Hassaan Naeem · Accepted Answer

\textbf{Solution:}
By (2.2) we have:

$$ char R = 
    \begin{cases} 
        \text{least}\ n>0: n*1_R = 0_R & ,\ \text{if such an n exists} \
        0 & ,\ \text{otherwise} \
    \end{cases}
$$
\
We know that $\phi(1_K) = 1_L$ and $\phi(0_K) = 0_L$, since $\phi$ is injective, then also
$\phi(n\cdot 1_K) = n \cdot 1_L \ \forall n \in \mathbb{N}$. We have two possible cases for the characteristic $c$ of $K$ ($char K$),
$c = 0$ or $c > 0$.\\
If $c=0$, then $\phi(0_K) = 0_L = 0$. Therefore $char L = c = char K$.\
If $c>0$, then $\phi(c \cdot 1_K) = c\cdot 1_L = 0$. Therefore $char L = c = char K$.

Richard Ganaye · Answer

\begin{proof} Let $\varphi : K 	o L$ a ring homomorphism between the fields $K,L$. We know that $\varphi$ is injective.

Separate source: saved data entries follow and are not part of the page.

-- ==== Sys2Proof/Laws/StoredStep.lean ====
section
/-!
SUPPORT. Every command, and the step of the clock, keeps the canonical form of the module's memories (`State.memWf`).
-/
set_option linter.unusedSimpArgs false
set_option linter.unusedVariables false
namespace Sys2Proof.Machine

theorem with_crypto (y : State) (b : Crypto) (h : y.memWf = true) : ({ y with crypto := b } : State).memWf = true := h

theorem stored_fuseApply (s : State) (v : Nat) (hW : s.memWf = true) : (s.fuseApply v).memWf = true := by
  unfold State.fuseApply
  split
  · exact stored_setFld _ _ _ hW
  · split
    · exact stored_fuseRefuse _ _ hW
    · split
      · exact stored_fuseRefuse _ _ (stored_fresh _ _ hW)
      · split
        · exact with_crypto _ _ (stored_setFld _ _ _ (stored_setFld _ _ _ hW))
        · exact stored_fuseRefuse _ _ hW

theorem stored_guardedApply (s : State) (a v : Nat) (hW : s.memWf = true) : (s.guardedApply a v).memWf = true := by
  unfold State.guardedApply
  split
  · exact stored_domainReset _ (stored_wr _ _ _ hW)
  · split
    · exact stored_fuseApply _ _ (stored_wr _ _ _ hW)
    · split
      · exact stored_cryApply _ _ (stored_wr _ _ _ hW)
      · dsimp only
        split
        · split
          · exact stored_p3Go _ (stored_driverFence _ _ _ (stored_wr _ _ _ hW))
          · exact hW
        · exact stored_vsetWrite _ _ _ hW

theorem stored_secondHalf (s : State) (req : Requester) (a : Nat) (v : Word) (hW : s.memWf = true) : (s.secondHalf req a v).2.memWf = true := by
  have hl := stored_lapse s (a - 4) hW
  unfold State.secondHalf
  dsimp only
  split
  · split
    · exact stored_guardedApply _ _ _ (stored_disarmPair _ _ hl)
    · exact stored_count _ _ _ (stored_disarmPair _ _ hl)
  · exact stored_count _ _ _ hl

theorem stored_rawWrite (s : State) (r c f) (hf : ∀ s, s.memWf = true → (f s).memWf = true) (hW : s.memWf = true) :
    (State.rawWrite s r c f).2.memWf = true := by
  unfold State.rawWrite
  split
  · exact hW
  · split
    · exact hW
    · exact hf s hW

theorem stored_busWrite (s : State) (req : Requester) (a : Nat) (v : Word) (h : Option HostAns) (hW : s.memWf = true) :
    (s.busWrite req a v h).2.memWf = true := by
  unfold State.busWrite
  split
  · exact hW
  · split
    · exact stored_firstHalf _ _ _ _ hW
    · split
      · exact stored_secondHalf _ _ _ _ hW
      · split
        · exact hW
        · apply stored_edgeWrite; exact hW
        · apply stored_cmHalfWrite; exact hW
        · apply stored_stackWrite; exact hW
        · split
          · apply stored_regionWrite; exact hW
          · exact hW
        · split
          · apply stored_regWrite; exact hW
          · exact hW
        · exact stored_rawWrite _ _ _ _ (fun s h => stored_tileWrite _ _ _ _ _ _ h) hW
        · exact stored_rawWrite _ _ _ _ (fun s h => stored_tagWrite _ _ _ _ _ h) hW
        · exact stored_rawWrite _ _ _ _ (fun s h => stored_spRawWrite _ _ _ _ _ h) hW
        · exact stored_rawWrite _ _ _ _ (fun s h => stored_progRawWrite _ _ _ _ _ h) hW

theorem stored_sentWrite (s : State) (ord : Bool) (src : Nat) (req : Requester) (a : Nat) (v : Word) (h : Option HostAns) (hW : s.memWf = true) :
    (s.sentWrite ord src req a v h).2.memWf = true := by
  unfold State.sentWrite
  (with_reducible repeat' (first
      | assumption | intro _ | apply hf | apply stored_busWrite | apply stored_unlessHeld | apply stored_foldl | apply stored_foldl2
      | simp only [stored_mk] | simp only [cl_mk] | apply cl_dmaFill | apply cl_resetCluster | apply cl_ctl | apply cl_reset | split
      | dsimp only | rfl))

Write $n = \mathrm{char}\, K, m =\mathrm{char}\, L$.

Since $n\cdot 1_K = 0_K$,
$$0_L = \varphi(0_K) = \varphi(n\cdot 1_K) = n \varphi(1_K) = n 1_L.$$
$0_L = n 1_L$ implies $\mathrm{char}\, L = m \mid n$ (see p.28).

Moreover $\varphi(m1_K) = \varphi(0_K) = 0_L$. Since $\varphi$ is injective, $m1_K = 0_K$.
This shows that $n = \mathrm{char}\, K \mid m$.

Since $m \mid n$ and $n \mid m$, where $m \geq 0, n \geq 0$, we conclude $m = n$, that is $$\mathrm{char}\, K =\mathrm{char}\, L.$$
\end{proof}

Exercise 2.3.13 (Homomorphism preserves characteristic)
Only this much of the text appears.